» **Task data**:
/-- Some phase current of the published set exceeds IMAX (R306). -/
def Dev.ipdOver (d : Dev) (k : Nat) : Bool :=
  (List.range 3).any (fun l => decide (d.getAt pgFLD FLD.IPD_LIM_IMAX k < (d.getIAt (pgSTG k) STG.CM_I l).natAbs))

/-- The commit of the service that was armed last has loaded. -/
def Dev.fldLoaded (d : Dev) (k : Nat) : Bool := !d.flag (pgSTG k) COM.COMMIT_PENDING

/-- The gap ends at the next zero event, or has ended (R306): T_GAP has then passed since the legs went to FORCE = 3. -/
def Dev.ipdGapOver (d : Dev) (k : Nat) : Bool :=
  d.fldLoaded k
  && decide ((d.sh k).loadT + 4000 * d.getAt pgFLD FLD.IPD_CFG_T_GAP k ≤ max d.time ((d.sh k).x0 + d.period k))

/-- Direction of the polarity step's pulse j (R307). -/
def Dev.pulseVector (d : Dev) (k j : Nat) : Nat := nearestVector (ipdSums (d.fh k).resp).1 + 3 * j

/-- An in-line set of the stage has been published (R306, R307). A current above IMAX aborts the detection. The first set
after the end of a vector's first carrier, or of a pulse, is its response: the commit that ends it, of step `n`, has
loaded. -/
def Dev.ipdSet (d : Dev) (k : Nat) : Dev :=
  let h := d.fh k
  let past := fun (n : Nat) => decide (n < h.step) || (h.step == n && d.fldLoaded k)
  if d.phase k ≠ 2 ∨ d.flag pgFLD COM.ST_FROZEN then d
  else if d.ipdOver k then d.fldAbort k Err.FLD_IPD_CURRENT
  else if h.resp.length < 6 then
    if past (3 * h.resp.length + 2) then
      d.modFld k (fun h => { h with resp := h.resp ++ [d.ipdResponse k h.resp.length] })
    else d
  else if h.pol.length < 2 ∧ past (22 + 2 * h.pol.length) then
    d.modFld k (fun h => { h with pol := h.pol ++ [d.ipdResponse k (d.pulseVector k h.pol.length)] })
  else d

/-- INLINE_PUBLISH, and what the service does with the set (R241, R306). -/
def Dev.inlineSet (k : Fin 16) (d : Dev) : Dev :=
  let d' := d.inlinePublish k
  if d'.get (pgSTG k) STG.CM_STAT_SEQ = d.get (pgSTG k) STG.CM_STAT_SEQ then d' else d'.ipdSet k

/-- The levels of step `n` of the detection (R306, R307): a vector, the opposite one and the gap; from step 20 a pulse and
its gap for each direction. -/
def Dev.ipdForce (d : Dev) (k n : Nat) : Nat → Nat :=
  if n < 18 then
    match n % 3 with
    | 0 => vectorForce (n / 3)
    | 1 => vectorForce (n / 3 + 3)
    | _ => fun _ => 3
  else if n % 2 = 0 then vectorForce (d.pulseVector k ((n - 20) / 2)) else fun _ => 3

/-- The next step of the detection is due: the commit of the last one has loaded, and before a vector or a pulse the gap
is over. -/
def Dev.ipdStepDue (d : Dev) (k : Nat) : Bool :=
  let n := (d.fh k).step
  let first := if n < 18 then n % 3 == 0 else n % 2 == 0
  (decide (n < 18) || decide (20 ≤ n ∧ n < 24))
  && (if first && n != 0 then d.ipdGapOver k else decide (n = 0) || d.fldLoaded k)

/-- IPD_VECTOR (R306, R307): the next step of the detection. A vector has three: its carrier, the opposite one, and the
gap; a polarity step has a pulse and a gap for each direction. The shadows written before are read back before the next
ones are written (R301). -/
def Dev.ipdVector (k : Fin 16) (d : Dev) : Dev :=
  if d.phase k ≠ 2 ∨ !d.ipdStepDue k then d
  else if !d.fldClean k then d.fldAbort k Err.FLD_INTERFERED
  else
    let d := d.fldForce k (d.ipdForce k (d.fh k).step)
    (d.modFld k (fun h => { h with step := h.step + 1 })).fldCommit k 1

/-- The detection ends with θ_0 (in 2^-48 turn): PERIOD returns, the result is recorded and handed over (R307). -/
def Soc.ipdEnd (s : Soc) (k theta : Nat) : Soc :=
  let a := theta % 2 ^ 48 / 2 ^ 16
  let s := s.map (fun d =>
    let d := match (d.fh k).period with | some p => d.fldPeriod k p | none => d
    ((d.modFld k (fun h => { h with period := none })).putAt pgFLD FLD.IPD_ANGLE k a).fldEv k FLD.EV_IPD_DONE)
  s.handOver k 2 a 0 s.dev.time 0

/-- IPD_DONE (R307): the responses are judged. -/
def Soc.ipdDone (k : Fin 16) (s : Soc) : Soc :=
  let d := s.dev
  let h := d.fh k
  if d.phase k ≠ 2 ∨ !d.ipdGapOver k then s
  else if h.step = 18 ∧ h.resp.length = 6 then
    let (td, tp, m2, m1, sum) := ipdSums h.resp
    let q := fun (m : Nat) => if sum ≤ 0 then 0 else min 255 (m * 256 / (sum.toNat * 65536))
    let s := s.map (fun d => (d.putAt pgFLD FLD.RATIO_SAL k (q m2)).putAt pgFLD FLD.RATIO_POL k (q m1))
    let ge := fun (m lim : Nat) => decide (0 < sum) && decide (lim * sum.toNat * 65536 ≤ m * 256)
    if !ge m2 (d.getAt pgFLD FLD.IPD_LIM_SAL_MIN k) then s.map (fun d => d.fldRefuse k Err.FLD_IPD_AMBIG)
    else if ge m1 (d.getAt pgFLD FLD.IPD_LIM_POL_MIN k) then
      let far := let x := (td + 2 ^ 48 - tp) % 2 ^ 48; decide (2 ^ 46 < min x (2 ^ 48 - x))
      s.ipdEnd k (if far then td + 2 ^ 47 else td)
    else
      s.map (fun d => (d.modFld k (fun h => { h with step := 20, pol := [] })).fldPeriod k
        (800 * d.getAt pgFLD FLD.IPD_CFG_T_P k))
  else if h.step = 24 ∧ h.pol.length = 2 then
    let td := (ipdSums h.resp).1
    let r1 := h.pol.getD 0 0
    let r2 := h.pol.getD 1 0
    if 512 * ((r1 - r2).natAbs : Int) < d.getAt pgFLD FLD.IPD_LIM_POL_MIN k * (r1 + r2) then
      s.map (fun d => d.fldRefuse k Err.FLD_IPD_AMBIG)
    else s.ipdEnd k (if r1 < r2 then td + 2 ^ 47 else td)
  else s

» **What to produce**: Output should match, line for line, the stretch of the material above from the line holding "def Dev.ipdOver (d" through the line holding "else if h.pol.length".

» **Exercise result**:
def Dev.ipdOver (d : Dev) (k : Nat) : Bool :=
  (List.range 3).any (fun l => decide (d.getAt pgFLD FLD.IPD_LIM_IMAX k < (d.getIAt (pgSTG k) STG.CM_I l).natAbs))

/-- The commit of the service that was armed last has loaded. -/
def Dev.fldLoaded (d : Dev) (k : Nat) : Bool := !d.flag (pgSTG k) COM.COMMIT_PENDING

/-- The gap ends at the next zero event, or has ended (R306): T_GAP has then passed since the legs went to FORCE = 3. -/
def Dev.ipdGapOver (d : Dev) (k : Nat) : Bool :=
  d.fldLoaded k
  && decide ((d.sh k).loadT + 4000 * d.getAt pgFLD FLD.IPD_CFG_T_GAP k ≤ max d.time ((d.sh k).x0 + d.period k))

/-- Direction of the polarity step's pulse j (R307). -/
def Dev.pulseVector (d : Dev) (k j : Nat) : Nat := nearestVector (ipdSums (d.fh k).resp).1 + 3 * j

/-- An in-line set of the stage has been published (R306, R307). A current above IMAX aborts the detection. The first set
after the end of a vector's first carrier, or of a pulse, is its response: the commit that ends it, of step `n`, has
loaded. -/
def Dev.ipdSet (d : Dev) (k : Nat) : Dev :=
  let h := d.fh k
  let past := fun (n : Nat) => decide (n < h.step) || (h.step == n && d.fldLoaded k)
  if d.phase k ≠ 2 ∨ d.flag pgFLD COM.ST_FROZEN then d
  else if d.ipdOver k then d.fldAbort k Err.FLD_IPD_CURRENT
  else if h.resp.length < 6 then
    if past (3 * h.resp.length + 2) then
      d.modFld k (fun h => { h with resp := h.resp ++ [d.ipdResponse k h.resp.length] })
    else d
  else if h.pol.length < 2 ∧ past (22 + 2 * h.pol.length) then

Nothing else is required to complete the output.